What you need to do
Return exactly the span of lines in the following data that opens with the line containing "1#1 ++ arr))" and closes with the line containing "0xF4#8 (payY 0#12 0#7 0#23)". Include nothing else.

[Supplied records Boundary: Start]

/-- The word of an instruction (Tables 8-2 to 8-10 and each description's fields). Events have none and give 0. -/
def encode : Instr → Word
  | .clauseIssue h => h.toWord
  | .nop c => encS3 c 0x00#8 0#4 0#3 sz sz sz
  | .mov c ty d a => encS3 c 0x01#8 ty 0#3 d a sz
  | .movGetst c d => encS3 c 0x01#8 0#4 1#3 d sz sz
  | .movSetst c a => encS3 c 0x01#8 0#4 2#3 sz a sz
  | .movi c d imm => encSI c 0x02#8 d sz imm
  | .movhi c d a imm => encSI c 0x03#8 d a imm
  | .add c ty d a b => encS3 c 0x04#8 ty 0#3 d a b
  | .addi c d a imm => encSI c 0x05#8 d a imm
  | .sub c ty d a b => encS3 c 0x06#8 ty 0#3 d a b
  | .mul c ty hi d a b => encS3 c 0x07#8 ty (0#2 ++ hi) d a b
  | .div c ty d a b => encS3 c 0x08#8 ty 0#3 d a b
  | .rem c ty d a b => encS3 c 0x09#8 ty 0#3 d a b
  | .and c ty d a b => encS3 c 0x0A#8 ty 0#3 d a b
  | .or c ty d a b => encS3 c 0x0B#8 ty 0#3 d a b
  | .xor c ty d a b => encS3 c 0x0C#8 ty 0#3 d a b
  | .andi c d a imm => encSI c 0x0D#8 d a imm
  | .ori c d a imm => encSI c 0x0E#8 d a imm
  | .xori c d a imm => encSI c 0x0F#8 d a imm
  | .shl c ty d a b => encS3 c 0x10#8 ty 0#3 d a b
  | .shr c ty d a b => encS3 c 0x11#8 ty 0#3 d a b
  | .shli c d a n => encSI c 0x12#8 d a (0#22 ++ n)
  | .shri c ar d a n => encSI c 0x13#8 d a (0#21 ++ ar ++ n)
  | .rot c ty r d a b => encS3 c 0x14#8 ty (0#2 ++ r) d a b
  | .clz c ty d a => encS3 c 0x15#8 ty 0#3 d a sz
  | .popc c ty d a => encS3 c 0x16#8 ty 0#3 d a sz
  | .cmp c ty cond d a b => encS3 c 0x17#8 ty cond d a b
  | .sel c d a b t => c.word 0x18#8 (payS3 d a b (0#7 ++ t.toBits ++ 0#7))
  | .min c ty d a b => encS3 c 0x19#8 ty 0#3 d a b
  | .max c ty d a b => encS3 c 0x1A#8 ty 0#3 d a b
  | .extr c ty d a pos len => c.word 0x1B#8 (payS3 d a sz (ty ++ 0#3 ++ pos ++ len ++ 0#2))
  | .ins c d a pos len => c.word 0x1C#8 (payS3 d a sz (0#7 ++ pos ++ len ++ 0#2))
  | .lea c sc d seg b => c.word 0x1D#8 (d.toBits ++ segSel seg ++ b.toBits ++ (0#19 ++ sc : BitVec 21) : BitVec 42)
  | .seglim c f d seg => c.word 0x1E#8 (d.toBits ++ segSel seg ++ 0#7 ++ modS3 0#4 f.code 0#14 : BitVec 42)
  | .lparam c d imm => encSI c 0x1F#8 d sz imm
  | .getid c d imm => encSI c 0x20#8 d sz imm
  | .clockCore c d => encS3 c 0x21#8 0#4 0#3 d sz sz
  | .clockPkg c d => encS3 c 0x21#8 0#4 1#3 d sz sz
  | .wintr c seg => c.word 0x22#8 (0#7 ++ segSel seg ++ 0#7 ++ 0#21 : BitVec 42)
  | .br c disp => c.word 0x28#8 (payB 0#4 0#7 disp)
  | .brc c cond a disp => c.word 0x29#8 (payB cond a.toBits disp)
  | .loop c a disp => c.word 0x2A#8 (payB 0#4 a.toBits disp)
  | .call c disp => c.word 0x2B#8 (payB 0#4 0#7 disp)
  | .ret c a => encS3 c 0x2C#8 0#4 0#3 sz a sz
  | .callo c ovl entry => c.word 0x2D#8 (payO ovl entry 0#14)
  | .split c ma mb t0 t1 t2 t3 => c.word 0x2E#8 (ma ++ mb ++ t0 ++ t1 ++ t2 ++ t3 : BitVec 42)
  | .merge c => encS3 c 0x2F#8 0#4 0#3 sz sz sz
  | .exit c => encS3 c 0x30#8 0#4 0#3 sz sz sz
  | .yield c => encS3 c 0x31#8 0#4 0#3 sz sz sz
  | .trap c code => encSI c 0x32#8 sz sz (0#12 ++ code)
  | .nmret c => encS3 c 0x33#8 0#4 0#3 sz sz sz
  | .ovld c d ovl => c.word 0x34#8 (payO ovl 0#16 (d.toBits ++ 0#7))
  | .ovlq c d ovl => encSI c 0x35#8 d sz (0#16 ++ ovl)
  | .ovlpin c ovl => c.word 0x36#8 (payO ovl 0#16 0#14)
  | .ovlunpin c ovl => c.word 0x37#8 (payO ovl 0#16 0#14)
  | .join c a => encS3 c 0x38#8 0#4 0#3 sz a sz
  | .leave c => encS3 c 0x39#8 0#4 0#3 sz sz sz
  | .gbar c => encS3 c 0x3A#8 0#4 0#3 sz sz sz
  | .ginfo c d => encS3 c 0x3B#8 0#4 0#3 d sz sz
  | .spawn c d a b => encS3 c 0x3C#8 0#4 0#3 d a b
  | .msgsend c n d a b => c.word 0x3D#8 (payS3 d a b (0#7 ++ n ++ 0#10))
  | .fadd c x => c.word 0x40#8 (x.pay 0#3)
  | .fsub c x => c.word 0x41#8 (x.pay 0#3)
  | .fmul c x => c.word 0x42#8 (x.pay 0#3)
  | .fma c x => c.word 0x43#8 x.pay
  | .fmin c x => c.word 0x44#8 (x.pay 0#3)
  | .fmax c x => c.word 0x45#8 (x.pay 0#3)
  | .fsgn c o x => c.word 0x46#8 (x.pay o.code)
  | .fcmp c cond ty part d a b => c.word 0x47#8 (payL3 d.toBits a.toBits b.toBits 0#7 (modL3 ty 0#2 0#1 cond (0#2 ++ part)))
  | .fclass c x => c.word 0x48#8 (x.pay 0#3 0#3 0#7)
  | .frcp c x => c.word 0x49#8 (x.pay 0#3 0#3 0#7)
  | .frsq c x => c.word 0x4A#8 (x.pay 0#3 0#3 0#7)
  | .fsqrt c x => c.word 0x4B#8 (x.pay 0#3 0#3 0#7)
  | .fexp2 c x => c.word 0x4C#8 (x.pay 0#3 0#3 0#7)
  | .flog2 c x => c.word 0x4D#8 (x.pay 0#3 0#3 0#7)
  | .fcvt c part ts x => c.word 0x4E#8 (x.pay 0#3 (0#1 ++ part) (0#3 ++ ts))
  | .frint c x => c.word 0x4F#8 (x.pay 0#3 0#3 0#7)
  | .iadd c x => c.word 0x50#8 (x.pay 0#3)
  | .isub c x => c.word 0x51#8 (x.pay 0#3)
  | .imul c hi x => c.word 0x52#8 (x.pay (0#2 ++ hi))
  | .imad c x => c.word 0x53#8 x.pay
  | .imin c x => c.word 0x54#8 (x.pay 0#3)
  | .imax c x => c.word 0x55#8 (x.pay 0#3)
  | .iand c x => c.word 0x56#8 (x.pay 0#3)
  | .ior c x => c.word 0x57#8 (x.pay 0#3)
  | .ixor c x => c.word 0x58#8 (x.pay 0#3)
  | .ishl c x => c.word 0x59#8 (x.pay 0#3)
  | .ishr c x => c.word 0x5A#8 (x.pay 0#3)
  | .icmp c cond ty part d a b => c.word 0x5B#8 (payL3 d.toBits a.toBits b.toBits 0#7 (modL3 ty 0#2 0#1 cond (0#2 ++ part)))
  | .ibits c z x => c.word 0x5C#8 (x.pay (0#2 ++ z) 0#3 0#7)
  | .select c d a b m => encL c 0x5D#8 d a b m 0#3 0#4
  | .move c x => c.word 0x5E#8 (x.pay 0#3 0#3 0#7)
  | .fill c x => c.word 0x5F#8 (x.pay 0#3 0#3 0#7)
  | .iaddi c d a imm => encSI c 0x60#8 d a imm
  | .fmuli c d a imm => encSI c 0x61#8 d a imm
  | .faddi c d a imm => encSI c 0x62#8 d a imm
  | .mand c d a b => encL c 0x63#8 d a b sz 0#3 0#4
  | .mor c d a b => encL c 0x64#8 d a b sz 0#3 0#4
  | .mxor c d a b => encL c 0x65#8 d a b sz 0#3 0#4
  | .mnot c d a => encL c 0x66#8 d a sz sz 0#3 0#4
  | .mfrom c d a => encL c 0x67#8 d a sz sz 0#3 0#4
  | .mtov c ones d a => encL c 0x68#8 d a sz sz (0#2 ++ ones) 0#4
  | .mred c o d a => encL c 0x69#8 d a sz sz o.code 0#4
  | .mlead c d a => encL c 0x6A#8 d a sz sz 0#3 0#4
  | .nbr c axis mode d a b dist =>
    c.word 0x6B#8 (payL3 d.toBits a.toBits b.toBits dist (modL3 0#4 0#2 0#1 0#3 (axis ++ mode.code ++ 0#1)))
  | .laneidx c o d => encL c 0x6C#8 d sz sz sz o.code 0#4
  | .shift c ty axis e pd pa sc dist => c.word 0x70#8 (payP pd pa 0#4 sc (modP ty 0#2 0#1 axis e.code dist))
  | .rotPlane c ty axis e pd pa dist => c.word 0x71#8 (payP pd pa 0#4 0#4 (modP ty 0#2 0#1 axis e dist))
  | .spread c ty axis pd pa => c.word 0x72#8 (payP pd pa 0#4 0#4 (modP ty 0#2 0#1 axis 0#2 0#16))
  | .fold c ty axis o rnd sat pd pa => c.word 0x73#8 (payP pd pa 0#4 0#4 (modP ty rnd sat axis 0#2 (0#13 ++ o.code)))
  | .scan c ty axis o rnd sat pd pa => c.word 0x74#8 (payP pd pa 0#4 0#4 (modP ty rnd sat axis 0#2 (0#13 ++ o.code)))
  | .refold c ty pd pa => c.word 0x75#8 (payP pd pa 0#4 0#4 (modP ty 0#2 0#1 0#1 0#2 0#16))
  | .transp c ty pd pa => c.word 0x76#8 (payP pd pa 0#4 0#4 (modP ty 0#2 0#1 0#1 0#2 0#16))
  | .index c ty o pd sa => c.word 0x77#8 (payP pd sa 0#4 0#4 (modP ty 0#2 0#1 0#1 0#2 (0#13 ++ o.code)))
  | .pdset c pd sa => c.word 0x78#8 (payP pd sa 0#4 0#4 0#26)
  | .pdget c bnd sd pa => c.word 0x79#8 (payP sd pa 0#4 0#4 (0#25 ++ bnd))
  | .winset c sa => c.word 0x7A#8 (payP 0#4 sa 0#4 0#4 0#26)
  | .quant c ty l pd pa pb sc => c.word 0x7B#8 (payP pd pa pb sc (modP ty 0#2 0#1 0#1 0#2 (0#14 ++ l.code)))
  | .accept c ty mode pd pa sb mc => c.word 0x7C#8 (payP pd pa sb mc (modP ty 0#2 0#1 0#1 0#2 (0#14 ++ mode.code)))
  | .bound c ty pd pa sb => c.word 0x7D#8 (payP pd pa sb 0#4 (modP ty 0#2 0#1 0#1 0#2 0#16))
  | .zskip c d a b => encL c 0x7E#8 d a b sz 0#3 0#4
  | .ld c x => c.word 0xA0#8 (x.pay 0#3)
  | .st c x => c.word 0xA1#8 (x.pay 0#3)
  | .ldp c x => c.word 0xA2#8 x.pay
  | .stp c x => c.word 0xA3#8 x.pay
  | .lds c x => c.word 0xA4#8 (x.pay 0#3)
  | .sts c x => c.word 0xA5#8 (x.pay 0#3)
  | .ldacq c s x => c.word 0xA6#8 (x.pay s.code)
  | .strel c s x => c.word 0xA7#8 (x.pay s.code)
  | .qst c x => c.word 0xA8#8 x.pay
  | .atom c x => c.word 0xA9#8 x.pay
  | .atoms c x => c.word 0xAA#8 x.pay
  | .red c x => c.word 0xAB#8 x.pay
  | .reds c x => c.word 0xAC#8 x.pay
  | .matchAddr c x => c.word 0xAD#8 (x.pay 0#3)
  | .ldx c x => c.word 0xAE#8 (x.pay 0#3)
  | .lapw c d seg x disp => c.word 0xAF#8 (payM d.toBits seg x.toBits disp 0#8)
  | .fence c k s => c.word 0xB0#8 (payM (0#5 ++ k.code) 0#4 0#7 0#16 (modM 0#4 s.code 0#1))
  | .waita c four d seg x disp => c.word 0xB1#8 (payM d.toBits seg x.toBits disp (0#7 ++ four))
  | .cpy c d a o tl => c.word 0xB2#8 (payE a.toBits o.toBits d.toBits tl 0#17)
  | .pref c ty seg x disp => c.word 0xB3#8 (payM 0#7 seg x.toBits disp (modM ty 0#3 0#1))
  | .qpush c t d q x => c.word 0xB4#8 (payM d.toBits q x.toBits 0#16 (0#7 ++ t))
  | .qpop c t d q x => c.word 0xB5#8 (payM d.toBits q x.toBits 0#16 (0#7 ++ t))
  | .qstat c d q => c.word 0xB6#8 (payM d.toBits q 0#7 0#16 0#8)
  | .tlwait c d tl => c.word 0xB7#8 (payM d.toBits (0#1 ++ tl) 0#7 0#16 0#8)
  | .tlread c d tl => c.word 0xB8#8 (payM d.toBits (0#1 ++ tl) 0#7 0#16 0#8)
  | .tladv c d tl => c.word 0xB9#8 (payM d.toBits (0#1 ++ tl) 0#7 0#16 0#8)
  | .chadv c d x => c.word 0xBA#8 (payM d.toBits 0#4 x.toBits 0#16 0#8)
  | .xbmv c arr pd pa o tl => c.word 0xD0#8 (payE (0#3 ++ pa) o.toBits (0#3 ++ pd) tl (0#15 ++ arr))
  | .xbprog c arr d a tl => c.word 0xD1#8 (payE a.toBits 0#7 d.toBits tl (0#15 ++ arr))
  | .xbcal c arr d tl => c.word 0xD2#8 (payE 0#7 0#7 d.toBits tl (0#15 ++ arr))
  | .xbstat c arr f d tl => c.word 0xD3#8 (payE 0#7 0#7 d.toBits tl (0#12 ++ f.code ++ arr))
  | .xbbind c arr d tl => c.word 0xD4#8 (payE 0#7 0#7 d.toBits tl (0#15 ++ arr))
  | .xbbindRel c arr d tl => c.word 0xD4#8 (payE 0#7 0#7 d.toBits tl (0#14 ++ 1#1 ++ arr))
  | .accmov c slot pd o tl => c.word 0xD5#8 (payE 0#7 o.toBits (0#3 ++ pd) tl (0#12 ++ slot))
  | .accmovIn c slot pd o tl => c.word 0xD5#8 (payE 0#7 o.toBits (0#3 ++ pd) tl (0#11 ++ 1#1 ++ slot))
  | .acczero c slot tl => c.word 0xD6#8 (payE 0#7 0#7 0#7 tl (0#12 ++ slot))
  | .nmcall c d a tl => c.word 0xD7#8 (payE a.toBits 0#7 d.toBits tl 0#17)
  | .sysrd c num d => c.word 0xF0#8 (payY num d.toBits 0#23)
  | .syswr c num a => c.word 0xF1#8 (payY num a.toBits 0#23)
  | .genup c a => c.word 0xF2#8 (payY 0#12 a.toBits 0#23)
  | .resume c => c.word 0xF3#8 (payY 0#12 0#7 0#23)
  | .resumeEnd c => c.word 0xF3#8 (payY 0#12 0#7 1#23)
  | .tret c => c.word 0xF4#8 (payY 0#12 0#7 0#23)
  | .ctxsave c sd a => c.word 0xF5#8 (payY 0#12 a.toBits (0#9 ++ sd.toBits ++ 0#7))
  | .ctxload c sd a => c.word 0xF6#8 (payY 0#12 a.toBits (0#9 ++ sd.toBits ++ 0#7))
  | .accspill c sd slot a => c.word 0xF7#8 (payY 0#12 a.toBits (0#9 ++ sd.toBits ++ 0#2 ++ slot))
  | .accfill c sd slot a => c.word 0xF8#8 (payY 0#12 a.toBits (0#9 ++ sd.toBits ++ 0#2 ++ slot))
  | _ => 0#64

[Supplied records Boundary: End]

Response to the task
  | .xbbindRel c arr d tl => c.word 0xD4#8 (payE 0#7 0#7 d.toBits tl (0#14 ++ 1#1 ++ arr))
  | .accmov c slot pd o tl => c.word 0xD5#8 (payE 0#7 o.toBits (0#3 ++ pd) tl (0#12 ++ slot))
  | .accmovIn c slot pd o tl => c.word 0xD5#8 (payE 0#7 o.toBits (0#3 ++ pd) tl (0#11 ++ 1#1 ++ slot))
  | .acczero c slot tl => c.word 0xD6#8 (payE 0#7 0#7 0#7 tl (0#12 ++ slot))
  | .nmcall c d a tl => c.word 0xD7#8 (payE a.toBits 0#7 d.toBits tl 0#17)
  | .sysrd c num d => c.word 0xF0#8 (payY num d.toBits 0#23)
  | .syswr c num a => c.word 0xF1#8 (payY num a.toBits 0#23)
  | .genup c a => c.word 0xF2#8 (payY 0#12 a.toBits 0#23)
  | .resume c => c.word 0xF3#8 (payY 0#12 0#7 0#23)
  | .resumeEnd c => c.word 0xF3#8 (payY 0#12 0#7 1#23)
  | .tret c => c.word 0xF4#8 (payY 0#12 0#7 0#23)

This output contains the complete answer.